Fecund Woody Allen rarely lets a year go by without offering another glimpse into his world of New York angst and irony–the classic clown whose giddy surface of laughter expresses a disillusioned view of a world that never measures up. With his now familiar opening titles of simple white lettering on a black background and his favored music (Dixieland or Billie Holiday–American jazz standards), Allen sets an upbeat mood as he settles into a new set of variations on his old themes. It’s a chancy strategy, one that seems to have limited new creativity or growth in this old master. He runs the risk of his films becoming what a line in Anything Else describes as "a giant ‘so what’?"
Finally, at nearly 70, acknowledging he should no longer play romantic leads, Allen uses Jerry Falk (Jason Biggs) as his alter ego here. Falk is a young writer, making a living writing comedy, but working on the Great American Novel–naturally it’s about "a godless world, an empty universe, and human suffering." Allen stays in the picture, casting himself as Falk’s friend and mentor, David Dobel, a high scool teacher who writes comedy as a sideline.
Anything Else has the broad sweep of a (slightly delayed) coming-of-age film, with the naive Falk slowly realizing (with Dobel’s help) how he let’s himself be used and manipulated by the people in his life. His girlfriend and flatmate, Amanda (Christina Ricci), is an immature nymphet, utterly self-absorbed, selfish and inconsiderate. Amanda’s mother, Paula (Stockard Channing), is the perfect mother to explain her obnoxious daughter, with the same traits, albeit without the eating disorders. She’s intrusive, assertive, and living somewhere outside of reality.

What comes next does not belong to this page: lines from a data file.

theorem Chip.resetPulse_within (s : Chip) (width : Nat) :
    Within 0x70000000000 0x1001020 s (Chip.resetPulse s width) := by
  unfold Chip.resetPulse
  repeat' first
    | (extract_lets +onlyGivenNames x; refine .cut (x := x) ?_ ?_; rotate_left; clear_value x; intro _; rotate_left; subst x)
    | (extract_lets +onlyGivenNames x; refine .cut (x := x.2) ?_ ?_; rotate_left; clear_value x; intro _; rotate_left; subst x)
    | (extract_lets +onlyGivenNames x; refine .cut (x := x.2.2) ?_ ?_; rotate_left; clear_value x; intro _; rotate_left; subst x)
    | (extract_lets +onlyGivenNames x; clear_value x)
    | extract_lets +onlyGivenNames _
    | with_reducible apply Within.refl
    | with_reducible assumption
    | decide
    | with_reducible apply Within.step (Chip.draw_within _)
    | with_reducible apply Within.step (Chip.filteredPulse_within _ _)
    | (with_reducible apply Within.onlyIf; rotate_left; intro _ _)
    | split

theorem Chip.ackWindowExpiry_within (s : Chip) :
    Within 0x30000000000 0 s (Chip.ackWindowExpiry s) := by
  unfold Chip.ackWindowExpiry
  repeat' first
    | (extract_lets +onlyGivenNames x; refine .cut (x := x) ?_ ?_; rotate_left; clear_value x; intro _; rotate_left; subst x)
    | (extract_lets +onlyGivenNames x; refine .cut (x := x.2) ?_ ?_; rotate_left; clear_value x; intro _; rotate_left; subst x)
    | (extract_lets +onlyGivenNames x; refine .cut (x := x.2.2) ?_ ?_; rotate_left; clear_value x; intro _; rotate_left; subst x)
    | (extract_lets +onlyGivenNames x; clear_value x)
    | extract_lets +onlyGivenNames _
    | with_reducible apply Within.refl
    | with_reducible assumption
    | decide
    | with_reducible apply Within.step (Chip.closeWindow_within _)
    | split

theorem Chip.ack_within (s : Chip) (authentic : Bool) :
    Within 0x2c0000000000000680f500000004501000000000000000000e04000c7c0000380d9000090000000000008000000000000004c1f8e8bfe7ffe00000619f8000e00000016f00000000020001fff0178000000 0xe2afa8 s (Chip.ack s authentic) := by
  unfold Chip.ack
  repeat' first
    | (extract_lets +onlyGivenNames x; refine .cut (x := x) ?_ ?_; rotate_left; clear_value x; intro _; rotate_left; subst x)
    | (extract_lets +onlyGivenNames x; refine .cut (x := x.2) ?_ ?_; rotate_left; clear_value x; intro _; rotate_left; subst x)
    | (extract_lets +onlyGivenNames x; refine .cut (x := x.2.2) ?_ ?_; rotate_left; clear_value x; intro _; rotate_left; subst x)
    | (extract_lets +onlyGivenNames x; clear_value x)
    | extract_lets +onlyGivenNames _
    | with_reducible apply Within.refl
    | with_reducible assumption
    | decide
    | with_reducible apply Within.step (Chip.closeWindow_within _)
    | with_reducible apply Within.step (Chip.deliberateReset_within _)
    | with_reducible apply Within.step (Chip.dropRequest_within _ _)
    | with_reducible apply Within.step (Chip.queuePage_within _ _ _)
    | with_reducible apply Within.step (Chip.returnLeave_within _ _)
    | with_reducible apply Within.step (Chip.shroudRefresh_within _)
    | with_reducible apply Within.wr
    | split

theorem Chip.watchdogExpiry_within (s : Chip) :
    Within 0x1ffffffffffffffffffffffffffffffffffffffffffffffffffffffffffffffffffffffffffffffffffffffffffffffffffffffffffffffffffffffffffffffffffffffffffffffffffffffffffffffffffff 0x1ffffff s (Chip.watchdogExpiry s) := by
  unfold Chip.watchdogExpiry
  repeat' first
    | (extract_lets +onlyGivenNames x; refine .cut (x := x) ?_ ?_; rotate_left; clear_value x; intro _; rotate_left; subst x)
    | (extract_lets +onlyGivenNames x; refine .cut (x := x.2) ?_ ?_; rotate_left; clear_value x; intro _; rotate_left; subst x)
    | (extract_lets +onlyGivenNames x; refine .cut (x := x.2.2) ?_ ?_; rotate_left; clear_value x; intro _; rotate_left; subst x)
    | (extract_lets +onlyGivenNames x; clear_value x)
    | extract_lets +onlyGivenNames _
    | with_reducible apply Within.refl
    | with_reducible assumption
    | decide
    | with_reducible apply Within.step (Chip.warmFailure_within _ _)
    | exact all_full _
    | exact testBit_full _
    | split

theorem Chip.lockstepMismatch_within (s : Chip) :
    Within 0x1ffffffffffffffffffffffffffffffffffffffffffffffffffffffffffffffffffffffffffffffffffffffffffffffffffffffffffffffffffffffffffffffffffffffffffffffffffffffffffffffffffff 0x1ffffff s (Chip.lockstepMismatch s) := by
  unfold Chip.lockstepMismatch
  repeat' first
    | (extract_lets +onlyGivenNames x; refine .cut (x := x) ?_ ?_; rotate_left; clear_value x; intro _; rotate_left; subst x)
    | (extract_lets +onlyGivenNames x; refine .cut (x := x.2) ?_ ?_; rotate_left; clear_value x; intro _; rotate_left; subst x)
    | (extract_lets +onlyGivenNames x; refine .cut (x := x.2.2) ?_ ?_; rotate_left; clear_value x; intro _; rotate_left; subst x)
    | (extract_lets +onlyGivenNames x; clear_value x)
    | extract_lets +onlyGivenNames _
    | with_reducible apply Within.refl
    | with_reducible assumption
    | decide
    | with_reducible apply Within.step (Chip.warmFailure_within _ _)
    | exact all_full _
    | exact testBit_full _
    | split

theorem Chip.porstRelease_within (s : Chip) (x : ReleaseFinds) :
    Within 0x4285f8000000000000000000000000000000000080000000000000000000000000000000000000000000000000000000001e00000000000000000000000016f000000000800002380000000000 0x220aa0 s (Chip.porstRelease s x) := by
  unfold Chip.porstRelease
  repeat' first
    | (extract_lets +onlyGivenNames x; refine .cut (x := x) ?_ ?_; rotate_left; clear_value x; intro _; rotate_left; subst x)
    | (extract_lets +onlyGivenNames x; refine .cut (x := x.2) ?_ ?_; rotate_left; clear_value x; intro _; rotate_left; subst x)
    | (extract_lets +onlyGivenNames x; refine .cut (x := x.2.2) ?_ ?_; rotate_left; clear_value x; intro _; rotate_left; subst x)
    | (extract_lets +onlyGivenNames x; clear_value x)
    | extract_lets +onlyGivenNames _
    | with_reducible apply Within.refl
    | with_reducible assumption
    | decide
    | with_reducible apply Within.step (Chip.flashFound_within _ _ _ _ _ _ _ _)
    | with_reducible apply Within.step (Chip.holdLanes_within _)
    | with_reducible apply Within.step (Chip.laneToHunt_within _ _)
    | with_reducible apply Within.wrFlag
    | (with_reducible apply Within.each; rotate_left; intro _ _ _)
    | split
    | with_reducible apply Within.set_modes_halyard

theorem Chip.queueShutdown_within (s : Chip) :
    Within 0 0x200000 s (Chip.queueShutdown s) := by
  unfold Chip.queueShutdown
  repeat' first
    | (extract_lets +onlyGivenNames x; refine .cut (x := x) ?_ ?_; rotate_left; clear_value x; intro _; rotate_left; subst x)
    | (extract_lets +onlyGivenNames x; refine .cut (x := x.2) ?_ ?_; rotate_left; clear_value x; intro _; rotate_left; subst x)
    | (extract_lets +onlyGivenNames x; refine .cut (x := x.2.2) ?_ ?_; rotate_left; clear_value x; intro _; rotate_left; subst x)
    | (extract_lets +onlyGivenNames x; clear_value x)
    | extract_lets +onlyGivenNames _
    | with_reducible apply Within.refl
    | with_reducible assumption
    | decide
    | with_reducible apply Within.step (Chip.queuePage_within _ _ _)
    | (with_reducible apply Within.each; rotate_left; intro _ _ _)
    | split

theorem Chip.evaluateTemperatures_within (s : Chip) (raw : List SensorReading) :
    Within 0x2c00000000000000000007e000a45016fe00000000000000000000046c000000019000080000000000008000000000000000000000800004000000000000002000000020000000000000000030078000000 0xa3a9a0 s (Chip.evaluateTemperatures s raw) := by
  unfold Chip.evaluateTemperatures
  repeat' first
    | (extract_lets +onlyGivenNames x; refine .cut (x := x) ?_ ?_; rotate_left; clear_value x; intro _; rotate_left; subst x)
    | (extract_lets +onlyGivenNames x; refine .cut (x := x.2) ?_ ?_; rotate_left; clear_value x; intro _; rotate_left; subst x)
    | (extract_lets +onlyGivenNames x; refine .cut (x := x.2.2) ?_ ?_; rotate_left; clear_value x; intro _; rotate_left; subst x)
    | (extract_lets +onlyGivenNames x; clear_value x)
    | extract_lets +onlyGivenNames _
    | with_reducible apply Within.refl
    | with_reducible assumption
    | decide
    | with_reducible apply Within.step (Chip.queueShutdown_within _)
    | with_reducible apply Within.step (Chip.thermalEvaluation_within _ _)
    | split

theorem Chip.shutdownWritten_within (s : Chip) :
    Within 0x2c0000000000000000000000000000001600000000000000000000046c000000019000080000000000008000000000000000000000800004000000000000002000000020000000000000000030078000000 0xa3a9a0 s (Chip.shutdownWritten s) := by
  unfold Chip.shutdownWritten
  repeat' first
    | (extract_lets +onlyGivenNames x; refine .cut (x := x) ?_ ?_; rotate_left; clear_value x; intro _; rotate_left; subst x)
    | (extract_lets +onlyGivenNames x; refine .cut (x := x.2) ?_ ?_; rotate_left; clear_value x; intro _; rotate_left; subst x)
    | (extract_lets +onlyGivenNames x; refine .cut (x := x.2.2) ?_ ?_; rotate_left; clear_value x; intro _; rotate_left; subst x)
    | (extract_lets +onlyGivenNames x; clear_value x)
    | extract_lets +onlyGivenNames _
    | with_reducible apply Within.refl
    | with_reducible assumption
    | decide
    | with_reducible apply Within.step (Chip.shutdownStep3_within _)
    | with_reducible apply Within.step (Chip.takeWritten_within _ _)
    | with_reducible apply Within.wr
    | (with_reducible apply Within.onlyIf; rotate_left; intro _ _)
    | split

theorem Chip.shutdownDeadline_within (s : Chip) :
    Within 0x2c0000000000000000000000000000000200000000000000000000046c000000019000080000000000008000000000000000000000800004000000000000002000000020000000000000000030078000000 0x83a9a0 s (Chip.shutdownDeadline s) := by
  unfold Chip.shutdownDeadline
  repeat' first
    | (extract_lets +onlyGivenNames x; refine .cut (x := x) ?_ ?_; rotate_left; clear_value x; intro _; rotate_left; subst x)
    | (extract_lets +onlyGivenNames x; refine .cut (x := x.2) ?_ ?_; rotate_left; clear_value x; intro _; rotate_left; subst x)
    | (extract_lets +onlyGivenNames x; refine .cut (x := x.2.2) ?_ ?_; rotate_left; clear_value x; intro _; rotate_left; subst x)
    | (extract_lets +onlyGivenNames x; clear_value x)
    | extract_lets +onlyGivenNames _
    | with_reducible apply Within.refl
    | with_reducible assumption
    | decide
    | with_reducible apply Within.step (Chip.shutdownStep3_within _)
    | split

theorem Chip.shutdownRetry_within (s : Chip) :
    Within 0 0x200000 s (Chip.shutdownRetry s) := by
  unfold Chip.shutdownRetry
  repeat' first
    | (extract_lets +onlyGivenNames x; refine .cut (x := x) ?_ ?_; rotate_left; clear_value x; intro _; rotate_left; subst x)
    | (extract_lets +onlyGivenNames x; refine .cut (x := x.2) ?_ ?_; rotate_left; clear_value x; intro _; rotate_left; subst x)
    | (extract_lets +onlyGivenNames x; refine .cut (x := x.2.2) ?_ ?_; rotate_left; clear_value x; intro _; rotate_left; subst x)
    | (extract_lets +onlyGivenNames x; clear_value x)
    | extract_lets +onlyGivenNames _
    | with_reducible apply Within.refl
    | with_reducible assumption
    | decide
    | with_reducible apply Within.step (Chip.queueShutdown_within _)
    | split

end Sys2Proof.Machine
end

Falk’s agent, Harvey (Danny DeVito) milks Falk for far more than standard commissions and repeatedly uses the same tired sales pitches (funny the first time). And Falk’s analyst sits in his chair, stone-faced as he listens to Falk’s quandaries, never once offering anything but the vapidities of non-directive therapy, answering questions with "How do you feel about that?" Allen’s hostility to shrinks is palpable throughout.
There’s a goodly helping of Allen’s zingers throughout the movie, although some might find that there aren’t quite enough to keep the 108 minute running time sufficiently lively. Jerry is a likable character, but he’s placed in the position of straight-man in the center of the action. It’s hard to believe this character writes comedy. Biggs is a charmer and has Allen’s intonations and cadences down to a tee.
On the other hand, Ricci’s character is drawn so unpleasantly that it’s hard to see why Jerry puts up with her manipulative behaviors and sexual withholding. Ricci has an awful lot of time on screen and mostly induces a desire to slap her face. Unfortunately, nobody does. The character unbalances the film, weighs down its humor, and makes it seem a lot longer than it is. It’s hard to say how much of the responsibility to pin on the writing, the direction, or her acting.
But Allen gives himself enough time on screen to make the Dobel character fun and quirky and, at least for his fans, there’s plenty of Allen-schtick to enjoy. "I feel like committing suicide, but I’ve got so many problems, that wouldn’t solve them all," couldn’t be anything but an Allen line. He makes direct observations ("Shrinks can’t help you. Life is what it is." and "Work gives the illusion of meaning. Sex gives the illusion of continuity.") that fly by almost too quickly. He provides a line to Biggs like, "There was something compelling in your apathy," that is pointed and very funny at the same time. And Dobel, as he teaches Jerry to take charge, himself demonstrates in a funny sequence that taking charge is sometimes an inappropriate and counter-productive strategy.